Twindle moaned in horror and clapped her hands over her ears.
“Beth, where on earth do you hear such things?” Claire asked, aghast. “Ladies, especially young, unmarried ladies, are not supposed to know about matters of that nature, and even if they do, they’re certainly not supposed to talk about them!”
“If you can succeed in convincing her of that, you should have been the governess and not I, Miss Claire,” Twindle muttered, dropping her hands and fixing Beth with a look that warned anyone who knew her well that the recipient was in for a thundering scold once she got her alone.
“Oh, pooh,” Beth said inelegantly, clearly unimpressed, and descended the stairs with a toss of her fiery head.
That evening found them at Almack’
s, that most exclusive of clubs.
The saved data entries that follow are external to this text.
protected theorem execColanderCall {job cl : Nat} {desc : List Byte} (hs : s.Formed) :
    NextFormed (execColanderCall job cl desc s) := by
  unfold execColanderCall
  split
  · exact hs.next
  · exact hs.next.ite hs.setCld.next

protected theorem cdRead {job cl a n : Nat} (hs : s.Formed) : (cdRead job cl a n s).2.Formed := by
  unfold cdRead
  split <;> exact hs.workBytes

/-- What an NMS call (R163) does once its inputs are read: a fault or its results. -/
protected theorem colanderResults {c d e : Prop} {_ : Decidable c} {_ : Decidable d} {_ : Decidable e}
    {job st fc inv cl a n m st' fc' inv' : Nat} {bs : List Byte} (hs : s.Formed) :
    NextFormed (if c then .next s else if d then .next (endJob job st fc inv s)
      else if e then .next (endJob job st' fc' inv' (countNonfin cl n s))
      else .next (jobWrite job cl a bs (countNonfin cl m s))) :=
  hs.next.ite (hs.endJob.next.ite (hs.countNonfin.endJob.next.ite hs.countNonfin.jobWrite.next))

protected theorem execColanderCallDone {die : Nat} (hs : s.Formed) : NextFormed (execColanderCallDone die s) := by
  unfold execColanderCallDone
  split
  · exact hs.next
  · dsimp only
    split
    · exact hs.setCld.next
    · split
      · split
        · exact hs.setCld.cdRead.cdRead.cdRead.cdRead.colanderResults
        · exact hs.setCld.cdRead.cdRead.cdRead.colanderResults
      · split
        · exact hs.setCld.cdRead.cdRead.cdRead.colanderResults
        · exact hs.setCld.cdRead.cdRead.colanderResults

end State.Formed

/-! ## Rendering -/

namespace State.Formed

variable {s : State}

protected theorem shadeVertex {e : PassEnv} {r : List Byte} {inst v : Nat} (hs : s.Formed) :
    (shadeVertex e r inst v s).2.Formed :=
  hs.foldlSnd fun hs => hs.cdRead

protected theorem drawIndices {e : PassEnv} {r : List Byte} (hs : s.Formed) :
    (drawIndices e r s).2.Formed := by
  unfold drawIndices
  split
  · exact hs
  · exact hs.cdRead

protected theorem drawPrims {e : PassEnv} {r : List Byte} (hs : s.Formed) : (drawPrims e r s).2.2.Formed := by
  unfold drawPrims
  extract_lets ix
  have hix : ix.2.Formed := hs.drawIndices
  clear_value ix
  refine foldlSndSnd hix fun {p inst} hp => ?_
  refine foldlSnd hp fun hs => ?_
  exact hs.shadeVertex

protected theorem rasRead {e : PassEnv} {a n : Nat} (hs : s.Formed) : (rasRead e a n s).2.Formed := by
  unfold rasRead
  split
  · exact hs
  · split
    · split
      · exact hs.endJob
      · split
        · exact hs.undefBytes
        · exact hs
    · exact hs.violate

protected theorem rasWrite {e : PassEnv} {a : Nat} {bs : List Byte} (hs : s.Formed) :
    (rasWrite e a bs s).Formed := by
  unfold rasWrite
  split
  · exact hs
  · split
    · exact hs.markRtLock.endJob.ite hs.dramWrite
    · exact hs.violate

protected theorem readTile {e : PassEnv} {base pitch bps ns tile : Nat} (hs : s.Formed) :
    (readTile e base pitch bps ns tile s).2.Formed :=
  hs.foldlSnd fun hs => hs.rasRead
Known by the vulgar as the Marriage Mart, it was more difficult to get into than St. James’s Palace. Ruled by a set of patronesses who included, fortunately, Aunt Augusta’s good friend Lady Jersey as well as the more top-lofty Princess Esterhazy, Countess Lieven, and Mrs. Drummond-Burrell, it consisted of several large but surprisingly shabby chambers on King Street. The surroundings were unimpressive, the refreshments, which were of no higher order than tea, lemonade, or orgeat, small stale cakes or bread and butter, were paltry, and the entertainment was limited to dancing or a few hands of whist or vingt-et-un, and yet admission into its hallowed halls was the goal of every socially ambitious female in the country. The patronesses’ approval, issued in the form of vouchers, had to be obtained before one might purchase a ticket for admission, and the patronesses themselves were notoriously strict about just who was deemed suitable and who was not. Fortunately, that hurdle had been cleared for Claire at the time of her own come-out, which meant that Beth’s admission, sans some sort of major faux pas on that volatile young lady’s part, had been all but assured.
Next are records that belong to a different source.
-- ==== Sys2Proof/Machine/RegMap.lean ====
section
/-!
DEFINITION. Machine/RegMap.lean: every register of the spec's register tables as a place (its local-bus address and its
reset value) and every field of it as the bits it occupies there. One definition a register, `NAME.reg`, and one a
field, `NAME.field`, in the spec's own names; a register of several words is named with the word's number, and the
indices of an array are the arguments. The account control pages of 09 R348 have no local-bus address and take pseudo
addresses of their own (`ctlPage`), as do the ACC_SLICE_CMD registers of 09 R327.
-/
namespace Sys2Proof.Machine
As a consequence, rather than feeling privileged to be a part of so select a group, Claire was feeling bored as she sat with the other chaperons in one of the gilt chairs lining the walls, and headachy, and most unaccountably out of sorts. The truth was that she was blue-deviled, though she meant to admit that to no one save herself. Try as she would, she could not get the image of Hugh and the blond female he’d been driving down Piccadilly out of her head. Was he with her now? she wondered. Were they, perhaps, together in that house in Curzon Street where Hugh had suggested meeting her? Were they even now kissing, or . . .
Stop it, she ordered herself fiercely. She wasn’t going to think about that. She was going to put Hugh and everything concerning him out of her head.